I’ve recently been looking through some of the public domain pictures scanned from books put online by the Internet Archive on Flickr and happened to spot a photo from a book called A Trip to the Orient, The Story of a Mediterranean Cruise by Robert Urie Jacob, published in 1907. The photos appealed to my love of street photography and travelling to exotic places.
In addition to the pictures – you can see the full set tagged here – you can also, of course, read the book online: http://www.gutenberg.org/files/31609/31609-h/31609-h.htm. Some quotes and photos appear below:

An interesting feature of the book is the large number of illustrations made from artistic photographs, all of which have been kindly contributed by amateur photographers. It contains nearly two hundred illustrations of views or incidents in Funchal, Granada, Algiers, Malta, Athens, Constantinople, Jerusalem, Cairo, Luxor, Naples, and Nice, reproduced from photographs taken by Mr. L. O. Smith, Rev. G. B. Burnwood, Mr. Charles Louis Sicarde, Mr. Franklin D. Edmunds, Mr. Roberts LeBoutellier, Mrs. Charles S. Crosman, Miss M. Florence Pannebaker, Mr. Walter F. Price, Mr. S. L. Schumo, Mr. George C. Darling, Mr. Howard E. Pepper, Mr. John W. Converse, Mr. C. Edwin Webb, and Mr. Edwin Alban Bailey.

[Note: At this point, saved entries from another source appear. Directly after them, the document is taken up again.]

/-- A byte never shrinks while it is pending: a transfer finishes at least what was loaded (R131 c). -/
theorem TransferLaw.tr_le {s u : State} {v : Byte} (h : TransferLaw s u v) : s.Tr.toNat ≤ v.toNat := by
  have hv := h.value
  have hl := h.low
  have hc := h.count_toNat
  have h1 := s.Tr.isLt
  have h2 := u.Tr.isLt
  split at hc
  · rename_i hff
    have : v.toNat = 255 := by rw [hff]; rfl
    omega
  · rw [hc] at hv hl; omega

/-- Right after a transfer nothing has carried into the new pending byte (R131). -/
theorem TransferLaw.pending_lt {s u : State} {v : Byte} (h : TransferLaw s u v) : pendingValue u < u.Tr.toNat + 1 := by
  have hl := h.low
  have hc := h.count_toNat
  have hC : u.C.toNat * 2 ^ u.t.toNat < 2 ^ 27 := by
    split at hc <;> rw [hc] at hl ⊢ <;> omega
  have hq : (u.C.toNat : Rat) * 2 ^ u.t.toNat < 2 ^ 27 := by exact_mod_cast hC
  unfold pendingValue
  have : (u.C.toNat : Rat) * 2 ^ u.t.toNat / 2 ^ 27 < 1 := by rw [div_lt_one (by positivity)]; exact hq
  linarith

theorem TransferLaw.width_rat {s u : State} {v : Byte} (h : TransferLaw s u v) (ht : s.t.toNat = 0) (w : Rat) :
    nextWeight w v * widthValue u = w * widthValue s := by
  have hw : nextWeight w v = w / 2 ^ u.t.toNat := by
    unfold nextWeight; rw [h.count_toNat]; split <;> rfl
  have hne : (2 : Rat) ^ u.t.toNat ≠ 0 := by positivity
  unfold widthValue
  rw [hw, ht, h.width]
  field_simp

/-- After a `0xFF` is finished the pending byte is low (R132). -/
theorem TransferLaw.pendingLow {s u : State} {v : Byte} (h : TransferLaw s u v) (hv : v = 0xFF)
    (hC : s.C.toNat + s.A.toNat < 2 ^ 27 + 2 ^ 24) : PendingLow u := by
  have ht : u.t.toNat = 7 := by rw [h.count_toNat, if_pos hv]
  have hval := h.value
  have h255 : v.toNat = 255 := by rw [hv]; rfl
  have := s.Tr.isLt
  unfold PendingLow intervalTop
  rw [ht, h255] at hval
  rw [ht, h.width]
  omega

/-- The byte a transfer finishes is at most `0x8F` where the pending byte was low (R132). -/
theorem TransferLaw.finished_le {s u : State} {v : Byte} (h : TransferLaw s u v) (ht : s.t.toNat = 0) (hA : 1 ≤ s.A.toNat)
    (hp : PendingLow s) : v ≤ 0x8F := by
  have hval := h.value
  unfold PendingLow intervalTop at hp
  rw [ht] at hp
  rw [BitVec.le_def]
  show v.toNat ≤ 143
  have hc := h.count_toNat
  split at hc <;> rw [hc] at hval <;> omega

theorem EncodeRun.cons {s u x : State} {b e : Buffer} {v : Byte} (h : TransferLaw s u v) (ht : s.t.toNat = 0)
    (hA : 1 ≤ s.A.toNat) (hC : s.C.toNat + s.A.toNat < 2 ^ 27 + 2 ^ 24) (hlow : -1 ≤ s.L)
    (hph : s.L = -1 → v = 0) (k : EncodeRun u x (if s.L < 0 then b else b ++ [v]) e) : EncodeRun s x b (v :: e) where
  position := by rw [k.position, h.position]; simp; omega
  stream := by
    have hu : ¬ u.L < 0 := by have := h.position; omega
    rw [k.stream, if_neg hu]
    split <;> simp
  phantom := fun h0 w hw => by simp at hw; rw [← hw]; exact hph h0
  value := fun w => by
    have := h.value_rat ht w
    have hk := k.value (nextWeight w v)
    simp only [codeValue, weightAfter, List.foldl_cons] at hk ⊢
    linarith
  width := fun w => by
    have := h.width_rat ht w
    have hk := k.width (nextWeight w v)
    simp only [weightAfter, List.foldl_cons] at hk ⊢
    rw [hk, this]
  marker := fun l hl => by
    obtain ⟨h1, h2⟩ := k.marker (some v) fun hv => h.pendingLow (by simpa using hv) hC
    have h2' : (v :: e).getLast? = some 0xFF → PendingLow x := h2
    cases l with
    | none => exact ⟨h1, h2'⟩
    | some a =>
      refine ⟨markerFree_cons (fun w hw ha => ?_) h1, fun hlast => h2' (by simpa using hlast)⟩
      simp at hw
      rw [← hw]
      exact h.finished_le ht hA (hl (by rw [ha]))
  emitted := Emitted.cons (fun w => h.value_rat ht w) h.pending_lt h.tr_le k.emitted
  ctx := k.ctx.trans h.ctx
  frame := h.frame.trans k.frame

/-- A bound on the transfers of a loop that makes at most `r` shifts, entered with the count `t` (R102). -/
def transferBound (r t : Nat) : Nat := if r < t then 0 else 1 + (r - t) / 7

theorem renormDue_iff (A : BitVec 16) : renormDue A = true ↔ A.toNat < 0x8000 := by
  unfold renormDue; rw [decide_eq_true_iff, BitVec.lt_def]; rfl

/-- A run that stopped at an append to a full buffer (R242, R245): what stays, and that fewer than `k` bytes were
appended before. -/
structure EncodeAbort (s u : State) (b : Buffer) (k : Nat) : Prop where
  position : s.L ≤ u.L
  stream : ∃ e, e.length < k ∧ installed u = some (b ++ e) ∧ ∃ c, s.cap = some c ∧ c ≤ (b ++ e).length
  ctx : u.ctx = s.ctx
  frame : StreamFrame s u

It was yet early when we ascended the deck, but the sun was shining brightly. Funchal appeared like a beautiful picture. Overhead was the azure sky of a summer day; before us, stirred by a gentle breeze, glistened in blue and silver the waters of the harbor; on the curving shore, tier above tier, reflecting the sunshine, rose the white and yellow stone buildings of the city surmounted by roofs of red tiling; above the city, white cottages amidst a dense foliage of green shrubbery dotted the steep hillsides, and beyond, but seeming very near, higher mountains formed a dark and appropriate background.


As twilight was settling down we arrived on schedule time at the white stone station in Granada where carriages stood in waiting to convey us to the hotels. The Spanish drivers strove to surpass each other in speed. Our coachman lashed his horses till they ran like a run-away team. Regardless of anyone in the streets, grazing wagons by the way, overtaking and passing carriages ahead, he gave us the wildest ride we had ever taken. This chariot race to the hotel, a distance of over a mile, happily ended without accident or collision.

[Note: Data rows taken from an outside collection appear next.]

-- ==== Sys2Proof/Laws/Held.lean ====
section
/-! SUPPORT. Every micro-operation keeps the form of the store (R50) and the range of L (R26); what each rule leaves behind
in a state that meets the invariant. -/

namespace Sys2Proof.Machine

/-- The store in form and L within its width. -/
structure Held (s : State) : Prop where
  store : Memory.wf s.cap s.sm = true
  position : s.L ≤ positionMax s.lw

theorem Held.congr {s u : State} (h : Held s) (h1 : u.cap = s.cap) (h2 : u.sm = s.sm) (h3 : u.L = s.L) (h4 : u.lw = s.lw) :
    Held u := ⟨by rw [h1, h2]; exact h.store, by rw [h3, h4]; exact h.position⟩

theorem memAppend_held {s : State} (v : Byte) (h : Held s) : (memAppend v s).ends Held := by
  constructor
  · intro a u hu
    refine ⟨memAppend_wf h.store hu, ?_⟩
    obtain ⟨b, -, -, rfl⟩ := memAppend_done hu
    simpa using h.position
  · intro e u hu
    obtain ⟨-, rfl, -⟩ := memAppend_raised hu
    exact h

theorem advancePosition_held {s : State} (h : Held s) : (advancePosition s).ends Held := by
  constructor
  · intro a u hu
    obtain ⟨hlt, rfl⟩ := advancePosition_done hu
    exact ⟨h.store, by show s.L + 1 ≤ positionMax s.lw; omega⟩
  · intro e u hu
    unfold advancePosition at hu
    split at hu <;> cases hu

theorem transferByte_held {s : State} (h : Held s) : (transferByte s).ends Held := by
  have hp : Held (propagateCarry s) := h.congr (by simp) (by simp) (by simp) (by simp)
  unfold transferByte
  split
  · have h1 := memAppend_held s.Tr h
    refine Micro.ends_bind h1 (fun e u hu => h1.2 e u hu) fun a u _ hu => ?_
    have h2 := advancePosition_held hu
    exact Micro.ends_bind h2 (fun e u hu => h2.2 e u hu) fun a v _ hv => Micro.ends_done (hv.congr rfl rfl rfl rfl)
  · have h1 : (emitUnlessFirst (propagateCarry s)).ends Held := by
      unfold emitUnlessFirst
      split
      · exact memAppend_held _ hp
      · exact Micro.ends_done hp
    refine Micro.ends_bind h1 (fun e u hu => h1.2 e u hu) fun a u _ hu => ?_
    have h2 := advancePosition_held hu
    refine Micro.ends_bind h2 (fun e u hu => h2.2 e u hu) fun a v _ hv => Micro.ends_done ?_
    split <;> exact hv.congr rfl rfl rfl rfl

theorem renormEnc_held (fuel : Nat) : ∀ s : State, Held s → (renormEnc fuel s).ends Held := by
  induction fuel with
  | zero => intro s _; exact Micro.ends_stuck
  | succ fuel ih =>
    intro s h
    have hs : Held (shiftOnce s) := h.congr rfl rfl rfl rfl
    unfold renormEnc
    split
    · have h1 : (if (shiftOnce s).t = 0 then transferByte (shiftOnce s) else .done () (shiftOnce s)).ends Held := by
        split
        · exact transferByte_held hs
        · exact Micro.ends_done hs
      exact Micro.ends_bind h1 (fun e u hu => h1.2 e u hu) fun a u _ hu => ih u hu
    · exact Micro.ends_done h

theorem flushLoop_held (fuel : Nat) : ∀ (n : Int) (s : State), Held s → (flushLoop fuel n s).ends Held := by
  induction fuel with
  | zero => intro n s h; exact Micro.ends_done h
  | succ fuel ih =>
    intro n s h
    unfold flushLoop
    split
    · have h1 := transferByte_held h
      exact Micro.ends_bind h1 (fun e u hu => h1.2 e u hu) fun a u _ hu => ih _ _ (hu.congr rfl rfl rfl rfl)
    · exact Micro.ends_done h

theorem streamTrunc_held {s : State} (n : Int) (h : Held s) : (streamTrunc n s).ends Held := by
  constructor
  · intro a u hu
    refine ⟨streamTrunc_wf h.store hu, ?_⟩
    obtain ⟨b, -, -, -, rfl⟩ := streamTrunc_done hu
    simpa using h.position
  · intro e u hu
    rw [streamTrunc_raised hu]; exact h

theorem easyFlush_held {s : State} (h : Held s) : (easyFlush s).ends Held := by
  have h1 := flushLoop_held flushFuel (27 - 15 - (s.t.toNat : Int)) (shiftByCount s) (h.congr rfl rfl rfl rfl)
  unfold easyFlush
  refine Micro.ends_bind h1 (fun e u hu => h1.2 e u hu) fun a u _ hu => ?_
  have h2 := transferByte_held hu
  refine Micro.ends_bind h2 (fun e u hu => h2.2 e u hu) fun a v _ hv => ?_
  unfold dropStuffedTail
  split
  · refine Micro.ends_bind (streamLen_same v) (fun e w hw => ?_) fun n w _ hw => ?_
    · rw [(streamLen_same v).2 e w hw]; exact hv
    · rw [hw]; exact streamTrunc_held _ hv
  · exact Micro.ends_done hv

theorem optimalFlush_held {s : State} (h : Held s) : (optimalFlush s).ends Held := by
  unfold optimalFlush
  refine Micro.ends_bind (streamLen_same s) (fun e u hu => by rw [(streamLen_same s).2 e u hu]; exact h) fun L0 u _ hu => ?_
  subst hu
  have h1 := easyFlush_held h
  refine Micro.ends_bind h1 (fun e v hv => h1.2 e v hv) fun a v _ hv => ?_
  refine Micro.ends_bind (minFlush_same _ v) (fun e w hw => by rw [(minFlush_same _ v).2 e w hw]; exact hv) fun nb w _ hw => ?_
  subst hw
  refine Micro.ends_bind (postTrim_same _ w) (fun e x hx => by rw [(postTrim_same _ w).2 e x hx]; exact hv) fun l x _ hx => ?_
  subst hx
  exact streamTrunc_held _ hv

theorem fillLsb_held {s : State} (h : Held s) : (fillLsb s).ends Held := by
  have h0 : Held (startFill s) := h.congr rfl rfl rfl rfl
  have hpad : ∀ v, Held v → Held (padOnes v) := fun v hv => hv.congr rfl rfl rfl rfl
  unfold fillLsb
  refine Micro.ends_bind (streamLen_same _) (fun e u hu => by rw [(streamLen_same _).2 e u hu]; exact h0) fun n u _ hu => ?_
  subst hu
  split
  · exact Micro.ends_refused
  · have h1 : (fillByte n (startFill s)).ends fun u => u = startFill s := by
      unfold fillByte
      split
      · exact memRead_same _ _
      · exact Micro.ends_done rfl
    refine Micro.ends_bind h1 (fun e v hv => by rw [h1.2 e v hv]; exact h0) fun bl v _ hv => ?_
    subst hv
    split
    · split
      · exact Micro.ends_done (hpad _ h0)
      · exact Micro.ends_raised (hpad _ h0)
    · have h2 := advancePosition_held (s := acceptByte bl (startFill s)) (h0.congr rfl rfl rfl rfl)
      exact Micro.ends_bind h2 (fun e w hw => h2.2 e w hw) fun a w _ hw => Micro.ends_done (hw.congr rfl rfl rfl rfl)

theorem renormDec_held (fuel : Nat) : ∀ s : State, Held s → (renormDec fuel s).ends Held := by
  induction fuel with
  | zero => intro s _; exact Micro.ends_stuck
  | succ fuel ih =>
    intro s h
    unfold renormDec
    split
    · have h1 : (if s.t = 0 then fillLsb s else .done () s).ends Held := by
        split
        · exact fillLsb_held h
        · exact Micro.ends_done h
      exact Micro.ends_bind h1 (fun e u hu => h1.2 e u hu) fun a u _ hu => ih _ (hu.congr rfl rfl rfl rfl)
    · exact Micro.ends_done h

end Sys2Proof.Machine
end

On the porch of the Mosque we put our feet into the loose slippers, a Moslem attendant tied them on as carefully as the clumsy things could be tied, and then, accompanied by him, we entered the building. The immense floor, an acre in size, was covered with handsome heavy rugs. As we slid, rather than walked, over the soft Turkish carpets, our turbaned guide, with sharp, piercing, black eyes, watched carefully to see that our slippers did not become unfastened and drop off, and our infidel shoes profane the holy enclosure. And when one of the visitors laughed within the sacred edifice, the attendant’s black eyes flashed with anger.